Де Муи молча посмотрел на герцога. Затем, видимо, приняв решение, сказал:
– Ваше высочество, дайте вашу руку; я должен быть уверен, что не буду выдан, для этого мне необходимо, чтобы рука французского принца коснулась моей руки.
Герцог Алансонский не только протянул руку, но сам пожал руку де Муи.
– Теперь, ваше высочество, я спокоен, – сказал юный гугенот. – Если нас предадут, я скажу, что вы тут ни при чем. Иначе, ваше высочество, как бы мало вы ни были замешаны, вас лишат чести.
– Зачем вы, де Муи, говорите мне об этом, еще не сказав, когда вы мне доставите ответ от ваших вождей?

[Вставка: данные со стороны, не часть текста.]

/-- The sender of each command. -/
def Instr.sender : Instr → Sender
  | .regWrite m _ _ _ => .master m
  | .stagedWrite m _ _ => .master m
  | .powerOn => .part
  | .pin => .part
  | .supply => .part
  | .thermal => .part
  | .vddAonLost => .part
  | .resetRelease _ => .part
  | .sectionsChecked => .part
  | .linkDetectTimeout => .part
  | .channelTrained _ _ => .part
  | .inService => .part
  | .extentReady => .part
  | .avsRetry _ => .part
  | .tamperAlarm _ => .part
  | .dbgReq => .part
  | .tapReset _ => .part
  | .signalDetected _ => .part
  | .clockLocked _ => .part
  | .adaptConverged _ _ _ => .part
  | .adaptFail _ => .part
  | .protoAligned _ _ => .part
  | .syncFail _ => .part
  | .los _ => .part
  | .protoLost _ => .part
  | .braidSkew _ => .part
  | .txPllLocked _ => .part
  | .bightChange _ => .part
  | .openReq m _ _ => .master m
  | .inject m _ _ => .master m
  | .strPrbsErrRead m _ _ _ => .master m
  | .start m _ _ => .master m
  | .eyeDone _ _ => .part
  | .hpd m _ _ => .master m
  | .irqHpdPulse m _ _ => .master m
  | .auxTransaction _ _ => .part
  | .ddcTransaction _ _ => .part
  | .hpdAssert _ => .part
  | .hpdDeassert _ => .part
  | .irqHpd _ => .part
  | .edidReload m _ _ => .master m
  | .edidReady _ _ => .part
  | .trainDone _ _ _ => .part
  | .trainFail _ => .part
  | .strandConfig o _ => .host o
  | .strandConfigDone _ => .part
  | .formatLocked _ _ => .part
  | .formatChange _ => .part
  | .formatUnknown _ => .part
  | .ancOverflow _ _ => .part
  | .ethFrameRx _ _ => .part
  | .mgmtRx _ _ _ => .part
  | .igmpQuery _ => .part
  | .flowPacketRx _ _ => .part
  | .flowRelease _ _ _ _ => .part
  | .flowLost _ => .part
  | .pathLost _ _ => .part
  | .flowPacketTx _ => .part
  | .ptpMessageRx _ _ => .part
  | .frameSent _ => .part
  | .hitch o _ _ => .host o
  | .unhitch o _ => .host o
  | .armSplice o _ _ _ _ _ _ _ _ => .host o
  | .take o _ _ => .host o
  | .cancelSplice o _ _ => .host o
  | .arm m _ _ => .master m
  | .cancel m _ _ => .master m
  | .splTake m _ => .master m
  | .splCancel m _ => .master m
  | .lineStart _ _ _ => .part
  | .splicePoint _ _ => .part
  | .lockStepEnd _ => .part
  | .gapEnd _ => .part
  | .holdLimitExpiry _ => .part
  | .prerollEntry _ _ => .part
  | .decision _ _ _ => .part
  | .switch _ _ _ => .part
  | .shadowReload _ => .part
  | .ethBlockReturn _ => .part
  | .deferredPower _ => .part
  | .batchTimeout _ _ => .part
  | .batchOpen o _ => .host o
  | .batchClose o _ _ => .host o
  | .frameComplete _ => .part
  | .sbdSet o _ _ _ => .host o
  | .sbdTableLoad o _ _ _ _ => .host o
  | .sbdTblLoad m _ _ => .master m
  | .sbdTblData m _ _ => .master m
  | .compSet o _ _ _ => .host o
  | .layerSet o _ _ _ => .host o
  | .registerBuffer o _ _ _ _ _ _ _ => .host o
  | .releaseBuffer o _ => .host o
  | .flip o _ _ _ _ _ => .host o
  | .cmpLFlip m _ _ => .master m
  | .compTableLoad o _ _ _ => .host o
  | .cmpTblData m _ _ => .master m
  | .timingSet o _ _ _ => .host o
  | .paceSet o _ _ _ => .host o
  | .crcSet o _ _ _ => .host o
  | .scnTableLoad m _ _ => .master m
  | .recorderSet o _ _ _ => .host o
  | .playerSet o _ _ _ => .host o
  | .playerCue o _ _ => .host o
  | .evacuateChannel o _ => .host o
  | .channelPower o _ _ => .host o
  | .rebalance o _ => .host o
  | .pieceCopied => .part
  | .powerOffSafe _ => .part
  | .failed _ => .part
  | .patrolScrub _ _ => .part
  | .selfRefreshEntry _ => .part
  | .selfRefreshExit _ _ => .part
  | .bar2Access t _ => .bridge t
  | .blockBoundary _ _ => .part
  | .sampleInstant _ _ _ => .part
  | .clkLost _ => .part
  | .sapEnable m _ _ _ => .master m
  | .tapRecord _ _ _ => .part
  | .aes3Block _ _ _ => .part
  | .blockSyncLost _ => .part
  | .parityErr _ => .part
  | .audioHitch o _ _ _ => .host o
  | .audioUnhitch o _ _ => .host o
  | .audioPortSet o _ _ _ _ => .host o
  | .audioDomainSet o _ _ => .host o
  | .agroupSet o _ _ => .host o
  | .sapSet o _ _ _ => .host o
  | .audioTapSet o _ _ _ _ => .host o
  | .aesSet o _ _ _ => .host o
  | .srcSet o _ _ _ _ => .host o
  | .ppsEdge _ => .part
  | .refSyncFrame _ _ _ _ => .part
  | .refLost _ => .part
  | .refReady _ => .part
  | .holdoffExpiry _ => .part
  | .todArm m _ => .master m
  | .tempSample _ => .part
  | .calRun o _ _ _ => .host o
  | .bgCalStart _ _ _ => .part
  | .calDone _ _ _ => .part
  | .calStore o => .host o
  | .autoStore => .part
  | .recordCommitted _ _ _ _ => .part
  | .sectorErased _ _ => .part
  | .program m _ => .master m
  | .lock m _ => .master m
  | .recRead o _ _ _ _ _ => .host o
  | .keyWrite o _ _ _ _ => .host o
  | .keyZero o _ => .host o
  | .keyDerive o _ _ _ _ _ => .host o
  | .keyStore o _ => .host o
  | .attest o _ _ _ => .host o
  | .digestRecompute => .part
  | .rigWriteSlot o _ _ _ _ => .host o
  | .rigWriteSlotDone _ => .part
  | .rigVerifySlot o _ => .host o
  | .rigVerifySlotDone _ => .part
  | .rigSelectSlot o _ _ => .host o
  | .rigConfirm o => .host o
  | .rigRezone o _ _ => .host o
  | .zoneVerified _ => .part
  | .zoneStaged _ => .part
  | .zoneStopped => .part
  | .zoneRunning => .part
  | .nop o => .host o
  | .fenceSignal o _ _ => .host o
  | .dmaCopy o _ => .host o
  | .dmaDone _ _ => .part
  | .modeRequest o _ _ => .host o
  | .outputsStopped => .part
  | .tenancyAdrift o _ => .host o
  | .flowSet o _ => .host o
  | .ethSendFrame o _ _ _ => .host o
  | .macsecSaSet o _ _ _ _ _ _ _ _ => .host o
  | .hookLoad o _ _ _ => .host o
  | .hookSet o _ _ _ _ => .host o
  | .fidUpdate o _ _ _ => .host o
  | .fidUpdated _ => .part
  | .fidUpdateTimeout _ => .part
  | .fidRestart o _ => .host o
  | .hookTimeout _ => .part
  | .hookSkipped _ _ _ => .part
  | .alu f hook => .fid f hook
  | .addi f hook => .fid f hook
  | .andi f hook => .fid f hook
  | .ori f hook => .fid f hook
  | .xori f hook => .fid f hook
  | .shi f hook => .fid f hook
  | .lui f hook => .fid f hook
  | .slti f hook => .fid f hook
  | .ld f hook => .fid f hook
  | .st f hook => .fid f hook
  | .rgr f hook => .fid f hook
  | .rgw f hook => .fid f hook
  | .shw f hook => .fid f hook
  | .cmt f hook => .fid f hook
  | .xld f hook => .fid f hook
  | .xst f hook => .fid f hook
  | .beq f hook => .fid f hook
  | .bne f hook => .fid f hook
  | .blt f hook => .fid f hook
  | .bge f hook => .fid f hook
  | .bltu f hook => .fid f hook
  | .bgeu f hook => .fid f hook
  | .jal f hook => .fid f hook
  | .jr f hook => .fid f hook
  | .time f hook => .fid f hook
  | .wait f hook => .fid f hook
  | .evt f hook => .fid f hook
  | .csrr f hook => .fid f hook
  | .csrw f hook => .fid f hook
  | .done f hook => .fid f hook
  | .brk f hook => .fid f hook
  | .lockBreak => .part
  | .remap m _ => .master m
  | .sysCtrlLock m _ => .master m
  | .sqTail t _ _ => .bridge t
  | .cqHead t _ _ => .bridge t
  | .evqHead t _ => .bridge t
  | .commandFetch _ _ _ _ => .part
  | .msixMessage _ _ => .part
  | .tenLanyard m _ _ => .master m
  | .tenLanyardCfg m _ _ => .master m
  | .lanyardLapse _ => .part
  | .tenFenceLo m _ _ _ => .master m
  | .tenFenceHi m _ _ _ => .master m
  | .functionReset t _ _ => .bridge t
  | .busMasterEnable t => .bridge t
  | .ecrcError _ => .part
  | .lockedRead t => .bridge t
  | .identify _ => .port
  | .health _ => .port
  | .alertStatus _ => .port
  | .mgmtModeRequest _ _ => .port
  | .mgmtRecRead _ _ _ _ _ => .port
  | .attestChallenge _ _ => .port
  | .attestResponse _ => .port
  | .hostWake _ => .part
  | .wake _ => .part
  | .idleHoldExpiry _ => .part
  | .regRead m _ _ => .master m
  | .channelFilled _ => .part
  | .delayReq _ => .part
  | .avsRequest _ _ => .part
  | .timeWake => .part
  | .belayGrant => .part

– Потому, ваше высочество, что, спрашивая о времени ответа, тем самым вы спрашиваете и о месте, где находятся вожди; ведь если я скажу вам: «Сегодня вечером» – вы будете знать, что они тайно находятся в Париже.
И, сказав это, де Муи с недоверием вперил свой острый взгляд в бегающие лживые глаза молодого человека.
– Слушайте, месье де Муи, – возразил герцог, – у вас все еще остались подозрения. Но я и не могу сразу требовать от вас полного доверия. Позже вы лучше узнаете меня. Мы будем связаны общностью наших интересов, и ваша подозрительность рассеется. Так вы говорите, сегодня вечером?
– Да, ваше высочество, время не терпит. До вечера! Но будьте любезны сказать – где?
– Здесь, в Лувре, в этой комнате. Вам это удобно?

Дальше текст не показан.